Isn’t that the same thing? The expand_as call doesn’t do anything here.

And also, argmax operation is never differentiable.


#16

thanks for this post:here
and the code you provided below:

M = nn.Linear(100,50)
W = M.weight
criterion = nn.MSELoss(M.parameters())

    C = Variable(torch.rand(50,100),requires_grad=True)
A = Variable(torch.rand(4,100),requires_grad=True)

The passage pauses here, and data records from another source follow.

/-! ### Element steps -/

/-- R112: the element step of PACK, as the block's turn. `e` is the entry at `gi`, or the free value drawn where that
entry is unspecified (R203). The row check comes first; then the pixel's bit joins `acc`, the byte is written where it
ends, the indices and the cursor advance, and after the last pixel the operation completes. Nothing else is written. -/
def Obligations.PackElementStep : Prop :=
  ∀ (s : State) (e : Entry) (d : Nat), s.Inv → s.pending = [] → s.status.busy = true → s.opl = .pack →
    ((Memory.read? s.gmem s.gi = some e ∧ d = s.draws) ∨
      (Memory.read? s.gmem s.gi = none ∧ e = (Config.freeWord s.draws).setWidth 9 ∧ d = s.draws + 1)) →
    (e.getLsbD 8 ≠ decide (s.c = s.width - 1) →
      step s = .next { s with blen := 0, status := ⟨false, true, .invalidInput⟩, draws := d }) ∧
    (e.getLsbD 8 = decide (s.c = s.width - 1) →
      ∃ (t : State) (a : Byte), step s = .next t ∧
        (∀ p < 8, a.getLsbD p = if p = 7 - s.c % 8 then decide (e.setWidth 8 ≠ 0#8) else s.acc.getLsbD p) ∧
        t.gi = s.gi + 1 ∧ t.draws = d ∧
        (if s.c % 8 = 7 ∨ s.c = s.width - 1 then
          t.bi = s.bi + 1 ∧ t.acc = 0#8 ∧ Memory.read? t.bmem s.bi = some a ∧
            ∀ k, k ≠ s.bi → Memory.read? t.bmem k = Memory.read? s.bmem k
        else t.bi = s.bi ∧ t.acc = a ∧ ∀ k, Memory.read? t.bmem k = Memory.read? s.bmem k) ∧
        (if s.c ≠ s.width - 1 then t.r = s.r ∧ t.c = s.c + 1 ∧ t.status = s.status ∧ t.blen = s.blen
        else if s.r + 1 < s.height then t.r = s.r + 1 ∧ t.c = 0 ∧ t.status = s.status ∧ t.blen = s.blen
        else t.r = s.r ∧ t.c = s.c ∧ t.status = ⟨false, true, .noError⟩ ∧ t.blen = t.bi ∧
          t.bi = s.height * ((s.width + 7) / 8)) ∧
        t.cfg = s.cfg ∧ t.width = s.width ∧ t.height = s.height ∧ t.glen = s.glen ∧ t.opl = s.opl ∧
        (∀ k, Memory.read? t.gmem k = Memory.read? s.gmem k) ∧ t.pending = s.pending ∧ t.replies = s.replies)

/-- R132: the element step of UNPACK, as the block's turn. `cur` is the byte it works on: at the first column of a
byte the byte at `bi`, or the free value drawn where that byte is unspecified (R203), otherwise `acc`. The entry written
holds 0xFF or 0x00 and `eol` at the last column. Nothing else is written. -/
def Obligations.UnpackElementStep : Prop :=
  ∀ (s : State) (cur : Byte) (d : Nat), s.Inv → s.pending = [] → s.status.busy = true → s.opl = .unpack →
    ((s.c % 8 = 0 ∧ Memory.read? s.bmem s.bi = some cur ∧ d = s.draws) ∨
      (s.c % 8 = 0 ∧ Memory.read? s.bmem s.bi = none ∧ cur = (Config.freeWord s.draws).setWidth 8 ∧ d = s.draws + 1) ∨
      (s.c % 8 ≠ 0 ∧ cur = s.acc ∧ d = s.draws)) →
    ∃ (t : State) (e : Entry), step s = .next t ∧
      e.getLsbD 8 = decide (s.c = s.width - 1) ∧
      e.setWidth 8 = (if cur.getLsbD (7 - s.c % 8) then 0xFF#8 else 0x00#8) ∧
      Memory.read? t.gmem s.gi = some e ∧ (∀ k, k ≠ s.gi → Memory.read? t.gmem k = Memory.read? s.gmem k) ∧
      t.acc = cur ∧ t.gi = s.gi + 1 ∧ t.draws = d ∧
      t.bi = (if s.c % 8 = 7 ∨ s.c = s.width - 1 then s.bi + 1 else s.bi) ∧
      (if s.c ≠ s.width - 1 then t.r = s.r ∧ t.c = s.c + 1 ∧ t.status = s.status ∧ t.glen = s.glen
      else if s.r + 1 < s.height then t.r = s.r + 1 ∧ t.c = 0 ∧ t.status = s.status ∧ t.glen = s.glen
      else t.r = s.r ∧ t.c = s.c ∧ t.status = ⟨false, true, .noError⟩ ∧ t.glen = t.gi ∧ t.gi = s.width * s.height) ∧
      t.cfg = s.cfg ∧ t.width = s.width ∧ t.height = s.height ∧ t.blen = s.blen ∧ t.opl = s.opl ∧
      (∀ k, Memory.read? t.bmem k = Memory.read? s.bmem k) ∧ t.pending = s.pending ∧ t.replies = s.replies

/-- 00_scope.md section 5 (log 1): a turn the schedule gives the block is the turn it takes when nothing is scheduled. -/
def Obligations.ScheduledTurnIsTheBlocksTurn : Prop :=
  ∀ (s t : State) (ms : List Move), s.pending = .block :: ms → step { s with pending := [] } = .next t →
    step s = .next { t with pending := ms }

/-- 70_reset_and_hazards.md section 3, 41_packer.md and 42_unpacker.md section 2: while BUSY the block's turn is always
enabled; it either moves on by exactly one entry or ends the operation, and UNPACK never ends with an error. -/
def Obligations.ElementStepMakesProgress : Prop :=
  ∀ s : State, s.Inv → s.status.busy = true → (s.pending = [] ∨ ∃ ms, s.pending = .block :: ms) →
    ∃ t, step s = .next t ∧
      ((t.status.busy = true ∧ t.gi = s.gi + 1 ∧ t.gi < s.width * s.height) ∨
        (t.status.busy = false ∧ t.status.done = true ∧ t.status.err = .noError ∧ s.gi + 1 = s.width * s.height) ∨
        (t.status = ⟨false, true, .invalidInput⟩ ∧ s.opl = .pack))

/-! ### Invariants -/

/-- 10_state.md section 4: the invariants of STATUS are kept by every step, from every state that meets them. -/
def Obligations.StepKeepsStatusInvariants : Prop :=
  ∀ s t : State, s.StatusOk → step s = .next t → t.StatusOk

/-- 10_state.md section 1, 43_codec_laws.md section 3: every register keeps a number of its width, and the parameters
never change. -/
def Obligations.StepKeepsRegisterWidths : Prop :=
  ∀ s t : State, s.WidthsOk → step s = .next t → t.WidthsOk ∧ t.cfg = s.cfg

/-- 20_memory.md section 1: both memories keep their canonical form and hold nothing outside their spaces. -/
def Obligations.StepKeepsMemoryCanonical : Prop :=
  ∀ s t : State, s.MemoryOk → step s = .next t → t.MemoryOk

/-- 10_state.md sections 3, 4 and 6, 41_packer.md and 42_unpacker.md section 2: the whole invariant is kept by every step,
from every state that meets it: widths, canonical memories, STATUS, the cursor identities of R25 and R27, the contents of
`acc` of R32, and everything packed or unpacked so far being what R115 and R137 say. -/
def Obligations.StepKeepsInvariant : Prop :=
  ∀ s t : State, s.Inv → step s = .next t → t.Inv

/-- 10_state.md section 10, 70_reset_and_hazards.md section 1: the state after power-up has every register at 0 and nothing
known of either memory, and it meets the invariant. That its configuration is well-formed is a clause about the model's
choices (log 5). -/
def Obligations.ResetStateMeetsInvariant : Prop :=
  State.reset.Inv ∧ State.reset.cfg.wellFormed = true ∧ State.reset.status = ⟨false, false, .noError⟩ ∧
    State.reset.width = 0 ∧ State.reset.height = 0 ∧ State.reset.glen = 0 ∧ State.reset.blen = 0 ∧
    State.reset.opl = .pack ∧ State.reset.r = 0 ∧ State.reset.c = 0 ∧ State.reset.gi = 0 ∧ State.reset.bi = 0 ∧
    State.reset.acc = 0#8 ∧ regRead State.reset 0 = 0#32 ∧
    (∀ k, Memory.read? State.reset.gmem k = none) ∧ (∀ k, Memory.read? State.reset.bmem k = none)

/-- 41_packer.md section 2, 42_unpacker.md section 2: every index the block uses is inside its memory. -/
def Obligations.BlockIndicesAreInRange : Prop :=
  ∀ s : State, s.Inv → s.status.busy = true →
    s.gi < s.width * s.height ∧ s.width * s.height ≤ gcap s.cfg ∧
    s.bi < s.height * ((s.width + 7) / 8) ∧ s.height * ((s.width + 7) / 8) ≤ bcap s.cfg

/-- 10_state.md section 4, 60_exceptions.md section 5: STATUS is written only by the acceptance of a command, by an element
step that completes the operation, and by reset; DONE and ERR stay until then. -/
def Obligations.OnlyTheseWriteStatus : Prop :=
  ∀ s t : State, step s = .next t → t.status ≠ s.status →
    s.NextIsCommand ∨
    (s.NextIsElementStep ∧ t.status.busy = false ∧ t.status.done = true) ∨
    (s.NextIsReset ∧ t.status = ⟨false, false, .noError⟩)

/-- 10_state.md sections 3, 5 and 6: the cursor, the indices, the accumulator and OPL are written only by a command that
passes its start check, by an element step, and by reset. -/
def Obligations.OnlyTheseMoveTheCursor : Prop :=
  ∀ s t : State, step s = .next t →
    ¬ (t.opl = s.opl ∧ t.r = s.r ∧ t.c = s.c ∧ t.gi = s.gi ∧ t.bi = s.bi ∧ t.acc = s.acc) →
    (s.NextIsCommand ∧ t.status.busy = true ∧ t.r = 0 ∧ t.c = 0 ∧ t.gi = 0 ∧ t.bi = 0 ∧ t.acc = 0#8) ∨
    (s.NextIsElementStep ∧ t.opl = s.opl) ∨
    (s.NextIsReset ∧ t.opl = .pack ∧ t.r = 0 ∧ t.c = 0 ∧ t.gi = 0 ∧ t.bi = 0 ∧ t.acc = 0#8)

/-- 10_state.md section 2, 20_memory.md sections 1 and 4: an operand register is written only by a host write of that
register while idle, by reset, or, if it is the output length register of the operation, BLEN of PACK and GLEN of UNPACK, by
a command that fails its start check or an element step that completes. -/
def Obligations.OnlyTheseWriteOperandRegisters : Prop :=
  ∀ (s t : State) (n : OperandReg), step s = .next t → t.x n ≠ s.x n →
    (s.status.busy = false ∧ ∃ v,
      s.NextWrites .reg (match n with | .width => 2 | .height => 3 | .glen => 4 | .blen => 5) v) ∨
    (s.status.busy = false ∧
      (∃ v : Word, s.NextWrites .reg 0 v ∧
        ((v &&& 0x3#32 = 0x1#32 ∧ n = .blen) ∨ (v &&& 0x3#32 = 0x2#32 ∧ n = .glen))) ∧
      t.x n = 0 ∧ t.status.busy = false ∧ t.status.err ≠ .noError) ∨
    (s.NextIsElementStep ∧ n = outReg s.opl ∧ t.status.busy = false ∧ t.status.done = true) ∨
    (s.NextIsReset ∧ t.x n = 0)

/-- 20_memory.md sections 1 and 4, 70_reset_and_hazards.md section 1: an element of GMEM changes only by a host write of
that element while idle, by the element step of UNPACK at that index, by a reset that interrupts an UNPACK, and by
power-up; an element of BMEM likewise, with PACK. -/
def Obligations.OnlyTheseWriteMemory : Prop :=
  ∀ (s t : State) (k : Nat), step s = .next t →
    (Memory.read? t.gmem k ≠ Memory.read? s.gmem k →
      (s.status.busy = false ∧ ∃ v, s.NextWrites .gmem k v) ∨ (s.NextIsElementStep ∧ s.opl = .unpack ∧ k = s.gi) ∨
      (s.NextIsReset ∧ Memory.read? t.gmem k = none ∧
        ((s.status.busy = true ∧ s.opl = .unpack) ∨ ∃ ms, s.pending = .powerUp :: ms))) ∧
    (Memory.read? t.bmem k ≠ Memory.read? s.bmem k →
      (s.status.busy = false ∧ ∃ v, s.NextWrites .bmem k v) ∨ (s.NextIsElementStep ∧ s.opl = .pack ∧ k = s.bi) ∨
      (s.NextIsReset ∧ Memory.read? t.bmem k = none ∧
        ((s.status.busy = true ∧ s.opl = .pack) ∨ ∃ ms, s.pending = .powerUp :: ms)))

/-! ### Results -/

/-- 41_packer.md section 2: in the step in which a PACK over known entries completes without error, every byte of the
result is the sum of R115, and BLEN is `H * RB`. -/
def Obligations.PackResultInClosedForm : Prop :=
  ∀ s t : State, s.Inv → s.pending = [] → s.status.busy = true → s.opl = .pack → s.GridOk →
    step s = .next t → t.status.busy = false →
    t.status = ⟨false, true, .noError⟩ ∧ t.blen = t.height * ((t.width + 7) / 8) ∧
    ∀ r k, r < t.height → k < (t.width + 7) / 8 →
      ∃ b, Memory.read? t.bmem (r * ((t.width + 7) / 8) + k) = some b ∧
        b.toNat = ((List.range 8).map fun j =>
          if 8 * k + j < t.width then
            (if ((Memory.read? t.gmem (r * t.width + (8 * k + j))).getD 0#9).setWidth 8 = 0#8 then 0 else 2 ^ (7 - j))
          else 0).sum

/-- 42_unpacker.md section 2: in the step in which an UNPACK completes, every entry of the result whose byte is known is
what R137 says, and GLEN is `W * H`. -/
def Obligations.UnpackResultInClosedForm : Prop :=
  ∀ s t : State, s.Inv → s.pending = [] → s.status.busy = true → s.opl = .unpack →
    step s = .next t → t.status.busy = false →
    t.status = ⟨false, true, .noError⟩ ∧ t.glen = t.width * t.height ∧
    ∀ r c b, r < t.height → c < t.width →
      Memory.read? t.bmem (r * ((t.width + 7) / 8) + c / 8) = some b →
      ∃ e, Memory.read? t.gmem (r * t.width + c) = some e ∧ e.getLsbD 8 = decide (c = t.width - 1) ∧
        e.setWidth 8 = (if b.getLsbD (7 - c % 8) then 0xFF#8 else 0x00#8)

T1 = Variable(torch.rand(50,100))
T2 = Variable(torch.rand(4,50))

B = M(A)
D = W + C
l1 = torch.sum((D-T1)**2)
l2 = torch.sum((B-T2)**2)
l = l1 + l2
l.backward()

x = 2*(D - T1) 
y = (B - T2).transpose(0,1).unsqueeze(0)
z = A.unsqueeze(0)
t = 2*torch.bmm(y,z).squeeze()

grad_test = x+t # 2 (W+C-T1) + 2 (W*A+b1-T2)*A

print(torch.sum((W.grad-grad_test)**2))

Variable containing:
0
[torch.FloatTensor of size 1]

besides, if I want to select (slicing) one column of W1(100,50) matrix: W1_c(100 * 1 Variable), and obviously converting W1 to W1_c needs a (50 * 1) Variable, with only one 1-value and 49 0-value,right? (like [0,0,0,0,1,0,0,…,0,0])Let’s call this Variable Select_W. So what if this Select_W is created by something like:

    v = torch.autograd.Variable(torch.Tensor([0.8,0.1,0.1,0.1,......,0.3]), requires_grad=True)
   Select_W = (v==torch.max(v).expand_as(v)).float()
   More_0 = W1 * Select_W 
   loss3 = loss_func3(More_0,target3)

So what is the gradients flow like among Variable Select_W, More_0,Variable v and the Variable A, B,etc? No gradients for Select_W Variable? Variable that created by slicing operation, does not have gradients? But this computational graph actually can be trained, I think. But I am confused by the gradient flow.
@SimonW
@alexis-jacq


(Alexis David Jacq) #17

You can check that out.requires_grad=False. @SimonW is right by notifying argmax (but here it’s rather an indicator function than the true “argmax”) is not differentiable. However, it’s possible to set the derivative of the function as f'(x)=0 for all x.

For instance,
f(x,t) = Softmax(x*t) --> argmax(x) when t --> +inf
and respectivly, f'(x,t) --> 0

One simple solution could be:

v = Variable(torch.Tensor([0.8,0.1,0.1,0]), requires_grad=True)
y = F.softmax(v*100)

#18

@alexis-jacq
thanks,besides,what about this question?